Only one span of the listing below should come back. It runs from the line with "(List.range (l.length - 1)).filterMap" through the line with "let p1 := if", and each of its lines must be reproduced exactly.

-------- DATA TO USE

/-- The check of a media-write descriptor completion. -/
def mediaCheck (s : State) (a : Action) : Bool :=
  let c := s.ctx a.zone
  let count := bitsOf a 128 10
  let noZone := bitAt a 63
  decide (count ≤ 512) && decide (bitsOf a 96 14 < cacheSlots) && ((slotRun (bitsOf a 96 14) count).all (slotValid s))
    && (noZone || (decide (a.zone < zoneTotal s) && (c.ty == 1 || (decide (c.mwp < a.w2) && decide (a.w2 ≤ c.dataEnd)))))

/-- The check of an action at commit (R303). -/
def actionOk (s : State) (p : Nat) (a : Action) : Bool :=
  let z := a.zone
  let c := s.ctx z
  let e := bitsOf a 32 26
  match a.kind, a.sub with
  | 1, _ =>
    let (i, sub) := actionObj a
    let v := BitVec.ofNat 64 (a / 2 ^ 64)
    let i' := aliasIndex i
    objectForm s p a && (match objNow s i' sub with | some r => chkOk r v && !ruleInvalid s (portMaster p) (i' * 256 + sub) v
                                                    | none => false)
  | 2, _ => zoneCheck s a
  | 3, _ => decide (z < zoneTotal s) && c.ty == 0 && [2, 3, 4].contains c.st && a.w2 == c.wp && c.wp == c.dataEnd
      && decide (a.w2 < a.w3) && decide (a.w3 ≤ c.ap)
  | 4, 1 => decide (e < s.cfg K.zoneAtticIndexEntries) && decide (bitsOf a 64 18 < s.nat K.zoneZoneCount)
      && (findLink s e).isNone && insertFits s (bitsOf a 64 18) (bitsOf a 63 1) e
  | 4, 2 => decide (e < s.cfg K.zoneAtticIndexEntries) && decide (entryFirst s e ≤ bitsOf a 64 16)
      && decide (bitsOf a 64 16 + bitsOf a 80 16 ≤ entryLast s e)
  | 4, 3 => (findLink s e).isSome
  | 4, 6 => decide (1 ≤ a.w3) && decide (a.w3 ≤ 512) && decide (a.w2 < cacheSlots)
      && (slotRun a.w2 a.w3).all fun d => !slotValid s d
  | 4, _ => decide (a.w2 + a.w3 ≤ granules s)
  | _, _ => mediaCheck s a

/-- The effect of a zone state action. -/
def zoneApply (s : State) (a : Action) : State :=
  let z := a.zone
  let c := s.ctx z
  match a.sub with
  | 1 =>
    let d := if bitAt a 128 then (placedCtx s z a.placement).setDemoted false else c
    s.putCtx z ((((d.setPtrs 0).setSt 1).clearAttrs).setBusy 0)
  | 2 => s.putCtx z (((((c.setDataEnd c.wp).setWp c.capacity).setAp c.capacity).setSt 0xE).setBusy 0)
  | 3 => s.putCtx z (c.setSt 0xD)
  | 4 => s.putCtx z (c.setSt 0xF)
  | 5 => s.putCtx z (c.setDemoted true)
  | 6 => s.putCtx z (c.setBusy a.w2)
  | _ => let d := placedCtx s z a.placement; s.putCtx z (((d.setPtrs d.capacity).setSt 0xE).setBusy 0)

/-- Whether an action moves its zone's pointers: a sequential zone. -/
def movesZone (s : State) (a : Action) : Bool := !bitAt a 63 && (s.ctx a.zone).ty == 0
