-- ==== Sys2Proof/Machine/WritePath.lean ====
section
/-! DEFINITION. The commands of the write path (spec/09): staging of sectors, the write-gate requests and closings of the gate
interlock, encoder faults. -/

namespace Sys2Proof.Machine

/-! ### The pipeline (R202) -/

/-- Byte k of the two parity sectors over the data positions of a group (spec/08 R194): c_32 + c_33 = Σ c_i and
α^32 c_32 + α^33 c_33 = Σ α^i c_i. -/
def parityByte (l : List (List Byte)) (k : Nat) : Byte × Byte :=
  let (s0, s1) := (List.range l.length).foldl (fun (p : Byte × Byte) i =>
    let c := (l.getD i []).getD k 0
    (p.1 ^^^ c, p.2 ^^^ gfMul (gfPow i) c)) (0, 0)
  let c33 := gfMul (s1 ^^^ gfMul (gfPow 32) s0) (gfInv (gfPow 32 ^^^ gfPow 33))
  (s0 ^^^ c33, c33)

/-- The 4,132 parity bytes of a position 32 or 33. -/
def parityBytes (l : List (List Byte)) (pos : Nat) : List Byte :=
  (List.range 4132).map fun k => let p := parityByte l k; if pos = 32 then p.1 else p.2

/-- The user field, metadata and CRC of a sector (R202, R211; spec/08 R174, R175). -/
def sectorBytes (s : State) (q : Nat) (i : StageIn) : List Byte :=
  let head := i.head.val
  let kind := i.kind.toNat
  let zone := (i.zone.map (·.toNat)).getD 0
  let meta_ (tag : Nat) (crcParity : List Byte) : List Byte :=
    metaBytes tag kind head (q / 2) i.sector.toNat i.track.toNat zone i.range.toNat i.generation.toNat crcParity
  let finish (user m : List Byte) : List Byte := user ++ m ++ leBytes 4 (crc32c (user ++ m))
  let fw := match i.firmware with
    | some l => (l ++ List.replicate 32 0).take 32
    | none => List.replicate 32 0
  if kind = 1 then
    let c := s.ctx zone
    let pos := (groupOf s c (trackIndexOf c (head - c.head) i.track.toNat) i.sector.toNat).2
    let p := parityBytes (s.wr q).accData pos
    finish (p.take 4096) (meta_ (parityTag s c head i.track.toNat i.sector.toNat) (p.drop 4128) ++ (p.drop 4096).take 32)
  else
    let plain := s.load i.source.toNat 4096
    let user := if kind = 3 then plain else Config.xts true (at' s.strong.keys i.range.toNat 0) i.lba.toNat plain
    finish user (meta_ (if kind = 0 then i.lba.toNat else i.tag.toNat) (leBytes 4 0) ++ fw)

/-- Channel bits of a staged sector, resync fields included (R203; spec/07 R152, R156). -/
def stagedBits (s : State) (q head sector : Nat) : Nat :=
  let fmt := surfaceFmt s q head
  let d := ringD s (q / 2) fmt
  let n := codeLength (bitsOf fmt 13 2)
  n + 240 + 96 * (resyncBits d n (sectorStart d n sector).2).length

/-- SECTOR_STAGE (R202, R203; spec/14 R325): a staging entry is filled while one is free. -/
def execSectorStage (q : Slot) (i : StageIn) (s : State) : Host.Outcome State Fault Refusal :=
  let w := s.wr q
  if 8 ≤ w.staging.length then .next s
  else
    let bytes := if i.fetchFault then [] else sectorBytes s q i
    let e : StageEnt :=
      { tag := i.tag.toNat, sector := i.sector.toNat, kind := i.kind.toNat, lba := i.lba.toNat, complete := !i.fetchFault,
        src := some i, bits := stagedBits s q i.head i.sector.toNat, bytes := bytes, bad := i.fetchFault, stamp := s.stamp,
        frame := if i.fetchFault then [] else sectorFrame s (q / 2) (surfaceFmt s q i.head) i.sector.toNat bytes }
    .next (refreshWrite (s.setWr q { w with staging := w.staging ++ [e], active := true, tag := i.tag.toNat }) q)

/-! ### Deferrals -/

/-- A staging miss (R24, R203): the sector and every later one move, counted and reported. -/
def stageMissed (s : State) (q tag sector short : Nat) : State :=
  writeEvent raise ((deferPart s q).inc (K.slotStagingMissCount q)) q 346 [sector, short] tag

/-- STAGING_MISS (spec/01 R24, R203). -/
def execStagingMiss (q : Slot) (tag : BitVec 32) (sector : BitVec 10) (short : BitVec 24) (s : State) :
    Host.Outcome State Fault Refusal :=
  .next (stageMissed s q tag.toNat sector.toNat short.toNat)

/-- A late pre-bias at the gate angle (spec/06 R140): causes 0 late arm, 1 not confirmed. -/
def armLate (s : State) (q cause lateness : Nat) : State :=
  let t := (deferPart s q).inc (K.lnkPrebiasLateCount (q / 2))
  let t := raise t (slotEv q 236) [cause, lateness, (t.srv q).head, t.nat (K.slotSlotRing q)] { slot := some q }
  assistOff t q 1

/-! ### The gate interlock (R206) -/

/-- Condition c of R206 holds for a slot, as far as no particular request is needed (interlock_now, R215). -/
def interlock (s : State) (q c : Nat) : Bool :=
  let a := q / 2
  let w := s.wr q
  match c with
  | 1 => s.nat K.sunState == 3
  | 2 => writeOk s q
  | 3 => s.cfg (K.lnkAssistKind a) == 0 || w.confirmed
  | 4 => !(s.link a).fltLow
  | 5 => !s.flag (K.lnkLinkDegraded a)
  | 6 => !s.power.loss
  | 7 => s.power.trip.isNone
  | 8 => s.nat K.pmMode != 5
  | 9 => !(s.ch q).inReset
  | 10 => w.encoderOk
  | _ => match w.gate with
    | some g => guardPasses s a g.head g.firstTrack g.lastTrack g.zone g.trackIndex
    | none => true

/-- interlock_now (R215). -/
def interlockNow (s : State) (q : Nat) : Nat :=
  (List.range 11).foldl (fun n c => if interlock s q (c + 1) then n + 2 ^ c else n) 0

/-- The order of R207, condition 5 last: it closes no gate, so R207 does not place it. -/
def causeOrder : List Nat := [6, 7, 8, 1, 4, 3, 2, 11, 10, 9, 5]

/-- A slot's staged sector. -/
def stagedEnt (w : WriteSt) (tag sector : Nat) : Option StageEnt :=
  w.staging.find? fun e => e.tag == tag && e.sector == sector

/-- Group state of a request (R211): the accumulator holds exactly the positions before the sector's. -/
def groupReady (w : WriteSt) (zone group pos : Nat) : Bool :=
  pos == 0 || (w.accHeld && w.accZone == zone && w.accGroup == group && w.accCount == (if pos < 32 then pos else 32))

/-- The group and position of a request in a zone with the outer code. -/
def requestGroup (s : State) (i : GateIn) : Option (Nat × Nat × Nat) :=
  match i.zone with
  | none => none
  | some z =>
    let c := s.ctx z.toNat
    if c.outer then let g := groupOf s c i.trackIndex.toNat i.sector.toNat; some (z.toNat, g.1 * 2 + (i.head.val - c.head), g.2)
    else none

/-- A request refused by the guard (R209): counted, and event 344. What stands for the zone's items where the descriptor has no
zone is not stated: free values. -/
def guardRefused (s : State) (q : Nat) (zone : Option Nat) (index tag : Nat) : State :=
  let t := endPart raise s q 11
  let t := t.inc (K.slotShingleRefusedCount q)
  match zone with
  | some z => writeEvent raise t q 344 [z, index, (s.ctx z).mwp, nextTrackBlock s z index] tag
  | none =>
    let v (k : Nat) : Nat := (Config.freeValue (t.freeCtr + k)).toNat % 2 ^ 32
    writeEvent raise { t with freeCtr := t.freeCtr + 4 } q 344 [v 0, v 1, v 2, v 3] tag

/-- First and last track of the descriptor of a request (R210): of the one in hand, or of the sectors from this one on. -/
def requestTracks (s : State) (q : Nat) (i : GateIn) : Nat × Nat :=
  let c := s.ch q
  let spt := bitsOf (surfaceFmt s q i.head) 16 10
  let last (track sector count : Nat) : Nat := track + (sector + count - 1) / (if spt = 0 then 1 else spt)
  match c.desc with
  | some d => if d.write ∧ d.tag = i.tag then (d.track.toNat, last d.track.toNat d.firstSector.toNat d.count.toNat)
      else (i.track.toNat, last i.track.toNat i.sector.toNat i.left.toNat)
  | none => (i.track.toNat, last i.track.toNat i.sector.toNat i.left.toNat)

/-! ### Precompensation (R204) -/

/-- The bit times before which the level on HS_WD changes; the channel bits are its levels (DEDUCED, log 39). -/
def transitions (l : List Bool) : List Nat :=
  (List.range (l.length - 1)).filterMap fun i => if l[i]? = l[i + 1]? then none else some (i + 1)

/-- The delay in ps of a transition: the sum of the fields of write_ring whose pattern conditions hold, clamped to 126 (R204). -/
def transitionDelay (w : Nat) (ts : List Nat) (t : Nat) : Nat :=
  let prev := (ts.filter fun x => decide (x < t)).foldl max 0
  let p1 := if 0 < prev ∧ prev + 1 = t then bitsOf w 0 6 else 0
  let p2 := if 0 < prev ∧ prev + 2 = t then bitsOf w 6 6 else 0
  min 126 (p1 + p2 + (if ts.contains (t + 1) then bitsOf w 12 6 else 0))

----------------

## ANSWER AREA:
  (List.range (l.length - 1)).filterMap fun i => if l[i]? = l[i + 1]? then none else some (i + 1)

/-- The delay in ps of a transition: the sum of the fields of write_ring whose pattern conditions hold, clamped to 126 (R204). -/
def transitionDelay (w : Nat) (ts : List Nat) (t : Nat) : Nat :=
  let prev := (ts.filter fun x => decide (x < t)).foldl max 0
  let p1 := if 0 < prev ∧ prev + 1 = t then bitsOf w 0 6 else 0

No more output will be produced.